··· Records for processing
-- ==== Sys2Proof/Laws/State.lean ====
section
/-! SUPPORT. What each elementary update does to each field of State and to each table that State's accessors read: one
lemma per update and field, so that no proof unfolds a record update. -/

namespace Sys2Proof.Machine

/-! ### Tables -/

@[simp] theorem tabGet_tabSet_same {α : Type} (d : α) (t : Tab α) (k : Nat) (v : α) : tabGet d (tabSet t k v) k = v := by
  induction t with
  | nil => simp [tabSet, tabGet]
  | cons x t ih =>
    obtain ⟨i, w⟩ := x
    unfold tabSet
    split
    · simp [tabGet]
    · split
      · simp [tabGet]
      · rename_i h1 h2
        simp [tabGet, h1, h2, ih]

theorem tabGet_tabSet_ne {α : Type} (d : α) (t : Tab α) {k m : Nat} (v : α) (h : m ≠ k) :
    tabGet d (tabSet t k v) m = tabGet d t m := by
  induction t with
  | nil => simp [tabSet, tabGet, h]
  | cons x t ih =>
    obtain ⟨i, w⟩ := x
    unfold tabSet
    split
    · subst_vars; simp [tabGet, h]
    · split
      · by_cases h1 : m < k
        · have h2 : m < i := by omega
          have h3 : m ≠ i := by omega
          simp [tabGet, h1, h2, h3, h]
        · simp [tabGet, h, h1]
      · simp [tabGet, ih]

/-! ### Fields -/

variable (s : State)

@[simp] theorem Eff.reg_tb (f : Fld) (c v : Nat) : ((Eff.reg f c v).apply s).tb = s.tb := rfl
@[simp] theorem Eff.reg_pw (f : Fld) (c v : Nat) : ((Eff.reg f c v).apply s).pw = s.pw := rfl
@[simp] theorem Eff.reg_recs (f : Fld) (c v : Nat) : ((Eff.reg f c v).apply s).recs = s.recs := rfl
@[simp] theorem Eff.reg_fw (f : Fld) (c v : Nat) : ((Eff.reg f c v).apply s).fw = s.fw := rfl
@[simp] theorem Eff.reg_pairs (f : Fld) (c v : Nat) : ((Eff.reg f c v).apply s).pairs = s.pairs := rfl
@[simp] theorem Eff.reg_ctxs (f : Fld) (c v : Nat) : ((Eff.reg f c v).apply s).ctxs = s.ctxs := rfl
@[simp] theorem Eff.reg_models (f : Fld) (c v : Nat) : ((Eff.reg f c v).apply s).models = s.models := rfl
@[simp] theorem Eff.reg_entries (f : Fld) (c v : Nat) : ((Eff.reg f c v).apply s).entries = s.entries := rfl
@[simp] theorem Eff.reg_sems (f : Fld) (c v : Nat) : ((Eff.reg f c v).apply s).sems = s.sems := rfl
@[simp] theorem Eff.reg_bars (f : Fld) (c v : Nat) : ((Eff.reg f c v).apply s).bars = s.bars := rfl
@[simp] theorem Eff.reg_hubRegs (f : Fld) (c v : Nat) : ((Eff.reg f c v).apply s).hubRegs = s.hubRegs := rfl
@[simp] theorem Eff.reg_stu (f : Fld) (c v : Nat) : ((Eff.reg f c v).apply s).stu = s.stu := rfl
@[simp] theorem Eff.reg_cores (f : Fld) (c v : Nat) : ((Eff.reg f c v).apply s).cores = s.cores := rfl
@[simp] theorem Eff.reg_spads (f : Fld) (c v : Nat) : ((Eff.reg f c v).apply s).spads = s.spads := rfl
@[simp] theorem Eff.reg_gmem (f : Fld) (c v : Nat) : ((Eff.reg f c v).apply s).gmem = s.gmem := rfl
@[simp] theorem Eff.reg_written (f : Fld) (c v : Nat) : ((Eff.reg f c v).apply s).written = s.written := rfl
@[simp] theorem Eff.reg_msgs (f : Fld) (c v : Nat) : ((Eff.reg f c v).apply s).msgs = s.msgs := rfl
@[simp] theorem Eff.reg_stns (f : Fld) (c v : Nat) : ((Eff.reg f c v).apply s).stns = s.stns := rfl
@[simp] theorem Eff.reg_groups (f : Fld) (c v : Nat) : ((Eff.reg f c v).apply s).groups = s.groups := rfl
@[simp] theorem Eff.reg_ctl (f : Fld) (c v : Nat) : ((Eff.reg f c v).apply s).ctl = s.ctl := rfl
@[simp] theorem Eff.reg_links (f : Fld) (c v : Nat) : ((Eff.reg f c v).apply s).links = s.links := rfl
@[simp] theorem Eff.reg_slices (f : Fld) (c v : Nat) : ((Eff.reg f c v).apply s).slices = s.slices := rfl
@[simp] theorem Eff.reg_imap (f : Fld) (c v : Nat) : ((Eff.reg f c v).apply s).imap = s.imap := rfl
@[simp] theorem Eff.reg_splitA (f : Fld) (c v : Nat) : ((Eff.reg f c v).apply s).splitA = s.splitA := rfl
@[simp] theorem Eff.reg_splitB (f : Fld) (c v : Nat) : ((Eff.reg f c v).apply s).splitB = s.splitB := rfl
@[simp] theorem Eff.reg_nextGroup (f : Fld) (c v : Nat) : ((Eff.reg f c v).apply s).nextGroup = s.nextGroup := rfl
@[simp] theorem Eff.reg_mods (f : Fld) (c v : Nat) : ((Eff.reg f c v).apply s).mods = s.mods := rfl
@[simp] theorem Eff.reg_health (f : Fld) (c v : Nat) : ((Eff.reg f c v).apply s).health = s.health := rfl
@[simp] theorem Eff.reg_snap (f : Fld) (c v : Nat) : ((Eff.reg f c v).apply s).snap = s.snap := rfl
@[simp] theorem Eff.reg_dbg (f : Fld) (c v : Nat) : ((Eff.reg f c v).apply s).dbg = s.dbg := rfl
@[simp] theorem Eff.reg_resets (f : Fld) (c v : Nat) : ((Eff.reg f c v).apply s).resets = s.resets := rfl
@[simp] theorem Eff.reg_staged (f : Fld) (c v : Nat) : ((Eff.reg f c v).apply s).staged = s.staged := rfl
@[simp] theorem Eff.reg_sets (f : Fld) (c v : Nat) : ((Eff.reg f c v).apply s).sets = s.sets := rfl
@[simp] theorem Eff.reg_hostResp (f : Fld) (c v : Nat) : ((Eff.reg f c v).apply s).hostResp = s.hostResp := rfl
@[simp] theorem Eff.reg_freeCtr (f : Fld) (c v : Nat) : ((Eff.reg f c v).apply s).freeCtr = s.freeCtr := rfl
@[simp] theorem Eff.reg_pending (f : Fld) (c v : Nat) : ((Eff.reg f c v).apply s).pending = s.pending := rfl

@[simp] theorem Eff.regsDrop_tb (d : Nat → Nat → Bool) : ((Eff.regsDrop d).apply s).tb = s.tb := rfl
@[simp] theorem Eff.regsDrop_pw (d : Nat → Nat → Bool) : ((Eff.regsDrop d).apply s).pw = s.pw := rfl
@[simp] theorem Eff.regsDrop_recs (d : Nat → Nat → Bool) : ((Eff.regsDrop d).apply s).recs = s.recs := rfl
@[simp] theorem Eff.regsDrop_fw (d : Nat → Nat → Bool) : ((Eff.regsDrop d).apply s).fw = s.fw := rfl
@[simp] theorem Eff.regsDrop_pairs (d : Nat → Nat → Bool) : ((Eff.regsDrop d).apply s).pairs = s.pairs := rfl
@[simp] theorem Eff.regsDrop_ctxs (d : Nat → Nat → Bool) : ((Eff.regsDrop d).apply s).ctxs = s.ctxs := rfl
@[simp] theorem Eff.regsDrop_models (d : Nat → Nat → Bool) : ((Eff.regsDrop d).apply s).models = s.models := rfl
@[simp] theorem Eff.regsDrop_entries (d : Nat → Nat → Bool) : ((Eff.regsDrop d).apply s).entries = s.entries := rfl
@[simp] theorem Eff.regsDrop_sems (d : Nat → Nat → Bool) : ((Eff.regsDrop d).apply s).sems = s.sems := rfl
@[simp] theorem Eff.regsDrop_bars (d : Nat → Nat → Bool) : ((Eff.regsDrop d).apply s).bars = s.bars := rfl
@[simp] theorem Eff.regsDrop_hubRegs (d : Nat → Nat → Bool) : ((Eff.regsDrop d).apply s).hubRegs = s.hubRegs := rfl
@[simp] theorem Eff.regsDrop_stu (d : Nat → Nat → Bool) : ((Eff.regsDrop d).apply s).stu = s.stu := rfl
@[simp] theorem Eff.regsDrop_cores (d : Nat → Nat → Bool) : ((Eff.regsDrop d).apply s).cores = s.cores := rfl
@[simp] theorem Eff.regsDrop_spads (d : Nat → Nat → Bool) : ((Eff.regsDrop d).apply s).spads = s.spads := rfl
@[simp] theorem Eff.regsDrop_gmem (d : Nat → Nat → Bool) : ((Eff.regsDrop d).apply s).gmem = s.gmem := rfl
@[simp] theorem Eff.regsDrop_written (d : Nat → Nat → Bool) : ((Eff.regsDrop d).apply s).written = s.written := rfl
@[simp] theorem Eff.regsDrop_msgs (d : Nat → Nat → Bool) : ((Eff.regsDrop d).apply s).msgs = s.msgs := rfl
@[simp] theorem Eff.regsDrop_stns (d : Nat → Nat → Bool) : ((Eff.regsDrop d).apply s).stns = s.stns := rfl
@[simp] theorem Eff.regsDrop_groups (d : Nat → Nat → Bool) : ((Eff.regsDrop d).apply s).groups = s.groups := rfl
@[simp] theorem Eff.regsDrop_ctl (d : Nat → Nat → Bool) : ((Eff.regsDrop d).apply s).ctl = s.ctl := rfl
@[simp] theorem Eff.regsDrop_links (d : Nat → Nat → Bool) : ((Eff.regsDrop d).apply s).links = s.links := rfl
@[simp] theorem Eff.regsDrop_slices (d : Nat → Nat → Bool) : ((Eff.regsDrop d).apply s).slices = s.slices := rfl
@[simp] theorem Eff.regsDrop_imap (d : Nat → Nat → Bool) : ((Eff.regsDrop d).apply s).imap = s.imap := rfl
@[simp] theorem Eff.regsDrop_splitA (d : Nat → Nat → Bool) : ((Eff.regsDrop d).apply s).splitA = s.splitA := rfl
@[simp] theorem Eff.regsDrop_splitB (d : Nat → Nat → Bool) : ((Eff.regsDrop d).apply s).splitB = s.splitB := rfl
@[simp] theorem Eff.regsDrop_nextGroup (d : Nat → Nat → Bool) : ((Eff.regsDrop d).apply s).nextGroup = s.nextGroup := rfl
@[simp] theorem Eff.regsDrop_mods (d : Nat → Nat → Bool) : ((Eff.regsDrop d).apply s).mods = s.mods := rfl
@[simp] theorem Eff.regsDrop_health (d : Nat → Nat → Bool) : ((Eff.regsDrop d).apply s).health = s.health := rfl
@[simp] theorem Eff.regsDrop_snap (d : Nat → Nat → Bool) : ((Eff.regsDrop d).apply s).snap = s.snap := rfl
@[simp] theorem Eff.regsDrop_dbg (d : Nat → Nat → Bool) : ((Eff.regsDrop d).apply s).dbg = s.dbg := rfl
@[simp] theorem Eff.regsDrop_resets (d : Nat → Nat → Bool) : ((Eff.regsDrop d).apply s).resets = s.resets := rfl
@[simp] theorem Eff.regsDrop_staged (d : Nat → Nat → Bool) : ((Eff.regsDrop d).apply s).staged = s.staged := rfl
@[simp] theorem Eff.regsDrop_sets (d : Nat → Nat → Bool) : ((Eff.regsDrop d).apply s).sets = s.sets := rfl
@[simp] theorem Eff.regsDrop_hostResp (d : Nat → Nat → Bool) : ((Eff.regsDrop d).apply s).hostResp = s.hostResp := rfl
@[simp] theorem Eff.regsDrop_freeCtr (d : Nat → Nat → Bool) : ((Eff.regsDrop d).apply s).freeCtr = s.freeCtr := rfl
@[simp] theorem Eff.regsDrop_pending (d : Nat → Nat → Bool) : ((Eff.regsDrop d).apply s).pending = s.pending := rfl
······
Exercise description = Return a word-for-word copy of the lines above from the one holding "d).apply s).snap = s.snap := rfl" through the one holding "d).apply s).dbg = s.dbg := rfl", with both of them included and nothing besides.

Written response =
@[simp] theorem Eff.regsDrop_snap (d : Nat → Nat → Bool) : ((Eff.regsDrop d).apply s).snap = s.snap := rfl
@[simp] theorem Eff.regsDrop_dbg (d : Nat → Nat → Bool) : ((Eff.regsDrop d).apply s).dbg = s.dbg := rfl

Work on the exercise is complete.